Exercise instructions:
Starting with the opening line of the material, restate every line word for word, and end on the line containing "c).ps = s.ps := rfl".

Data extract:

@[simp] theorem State.isolate_stu (c : Nat) : (s.isolate c).stu = s.stu := rfl
@[simp] theorem State.isolate_pq (c : Nat) : (s.isolate c).pq = s.pq := rfl
@[simp] theorem State.isolate_ps (c : Nat) : (s.isolate c).ps = s.ps := rfl
@[simp] theorem State.isolate_wct (c : Nat) : (s.isolate c).wct = s.wct := rfl
@[simp] theorem State.isolate_pcm (c : Nat) : (s.isolate c).pcm = s.pcm := rfl
@[simp] theorem State.isolate_flm (c : Nat) : (s.isolate c).flm = s.flm := rfl
@[simp] theorem State.isolate_ph (c : Nat) : (s.isolate c).ph = s.ph := rfl
@[simp] theorem State.isolate_hft (c : Nat) : (s.isolate c).hft = s.hft := rfl
@[simp] theorem State.isolate_wsu (c : Nat) : (s.isolate c).wsu = s.wsu := rfl
@[simp] theorem State.isolate_dlp (c : Nat) : (s.isolate c).dlp = s.dlp := rfl
@[simp] theorem State.isolate_llp (c : Nat) : (s.isolate c).llp = s.llp := rfl
@[simp] theorem State.isolate_free (c : Nat) : (s.isolate c).free = s.free := rfl
@[simp] theorem State.isolate_pending (c : Nat) : (s.isolate c).pending = s.pending := rfl

@[simp] theorem State.shiftAll_stu (w : ShiftWork) (l : Lift) : (s.shiftAll w l).stu = s.stu := rfl
@[simp] theorem State.shiftAll_pq (w : ShiftWork) (l : Lift) : (s.shiftAll w l).pq = s.pq := rfl
@[simp] theorem State.shiftAll_ps (w : ShiftWork) (l : Lift) : (s.shiftAll w l).ps = s.ps := rfl
@[simp] theorem State.shiftAll_wct (w : ShiftWork) (l : Lift) : (s.shiftAll w l).wct = s.wct := rfl
@[simp] theorem State.shiftAll_pcm (w : ShiftWork) (l : Lift) : (s.shiftAll w l).pcm = s.pcm := rfl
@[simp] theorem State.shiftAll_flm (w : ShiftWork) (l : Lift) : (s.shiftAll w l).flm = s.flm := rfl
@[simp] theorem State.shiftAll_ph (w : ShiftWork) (l : Lift) : (s.shiftAll w l).ph = s.ph := rfl
@[simp] theorem State.shiftAll_hft (w : ShiftWork) (l : Lift) : (s.shiftAll w l).hft = s.hft := rfl
@[simp] theorem State.shiftAll_wsu (w : ShiftWork) (l : Lift) : (s.shiftAll w l).wsu = s.wsu := rfl
@[simp] theorem State.shiftAll_dlp (w : ShiftWork) (l : Lift) : (s.shiftAll w l).dlp = s.dlp := rfl
@[simp] theorem State.shiftAll_llp (w : ShiftWork) (l : Lift) : (s.shiftAll w l).llp = s.llp := rfl
@[simp] theorem State.shiftAll_evs (w : ShiftWork) (l : Lift) : (s.shiftAll w l).evs = s.evs := rfl
@[simp] theorem State.shiftAll_free (w : ShiftWork) (l : Lift) : (s.shiftAll w l).free = s.free := rfl
@[simp] theorem State.shiftAll_pending (w : ShiftWork) (l : Lift) : (s.shiftAll w l).pending = s.pending := rfl

@[simp] theorem State.answerProbe_stu (p : Probe) : (s.answerProbe p).stu = s.stu := rfl
@[simp] theorem State.answerProbe_pq (p : Probe) : (s.answerProbe p).pq = s.pq := rfl
@[simp] theorem State.answerProbe_ps (p : Probe) : (s.answerProbe p).ps = s.ps := rfl
@[simp] theorem State.answerProbe_wct (p : Probe) : (s.answerProbe p).wct = s.wct := rfl
@[simp] theorem State.answerProbe_pcm (p : Probe) : (s.answerProbe p).pcm = s.pcm := rfl
@[simp] theorem State.answerProbe_flm (p : Probe) : (s.answerProbe p).flm = s.flm := rfl
@[simp] theorem State.answerProbe_ph (p : Probe) : (s.answerProbe p).ph = s.ph := rfl
@[simp] theorem State.answerProbe_hft (p : Probe) : (s.answerProbe p).hft = s.hft := rfl
@[simp] theorem State.answerProbe_wsu (p : Probe) : (s.answerProbe p).wsu = s.wsu := rfl
@[simp] theorem State.answerProbe_llp (p : Probe) : (s.answerProbe p).llp = s.llp := rfl
@[simp] theorem State.answerProbe_evs (p : Probe) : (s.answerProbe p).evs = s.evs := rfl
@[simp] theorem State.answerProbe_free (p : Probe) : (s.answerProbe p).free = s.free := rfl
@[simp] theorem State.answerProbe_pending (p : Probe) : (s.answerProbe p).pending = s.pending := rfl

@[simp] theorem State.beginPresentation_stu (c : Fin 4) (p : Pick) : (s.beginPresentation c p).stu = s.stu := rfl
@[simp] theorem State.beginPresentation_pq (c : Fin 4) (p : Pick) : (s.beginPresentation c p).pq = s.pq := rfl
@[simp] theorem State.beginPresentation_ps (c : Fin 4) (p : Pick) : (s.beginPresentation c p).ps = s.ps := rfl
@[simp] theorem State.beginPresentation_wct (c : Fin 4) (p : Pick) : (s.beginPresentation c p).wct = s.wct := rfl
@[simp] theorem State.beginPresentation_pcm (c : Fin 4) (p : Pick) : (s.beginPresentation c p).pcm = s.pcm := rfl
@[simp] theorem State.beginPresentation_flm (c : Fin 4) (p : Pick) : (s.beginPresentation c p).flm = s.flm := rfl
@[simp] theorem State.beginPresentation_ph (c : Fin 4) (p : Pick) : (s.beginPresentation c p).ph = s.ph := rfl
@[simp] theorem State.beginPresentation_hft (c : Fin 4) (p : Pick) : (s.beginPresentation c p).hft = s.hft := rfl
@[simp] theorem State.beginPresentation_wsu (c : Fin 4) (p : Pick) : (s.beginPresentation c p).wsu = s.wsu := rfl
@[simp] theorem State.beginPresentation_dlp (c : Fin 4) (p : Pick) : (s.beginPresentation c p).dlp = s.dlp := rfl
@[simp] theorem State.beginPresentation_llp (c : Fin 4) (p : Pick) : (s.beginPresentation c p).llp = s.llp := rfl
@[simp] theorem State.beginPresentation_evs (c : Fin 4) (p : Pick) : (s.beginPresentation c p).evs = s.evs := rfl
@[simp] theorem State.beginPresentation_free (c : Fin 4) (p : Pick) : (s.beginPresentation c p).free = s.free := rfl
@[simp] theorem State.beginPresentation_pending (c : Fin 4) (p : Pick) : (s.beginPresentation c p).pending = s.pending := rfl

Your response:
@[simp] theorem State.isolate_stu (c : Nat) : (s.isolate c).stu = s.stu := rfl
@[simp] theorem State.isolate_pq (c : Nat) : (s.isolate c).pq = s.pq := rfl
@[simp] theorem State.isolate_ps (c : Nat) : (s.isolate c).ps = s.ps := rfl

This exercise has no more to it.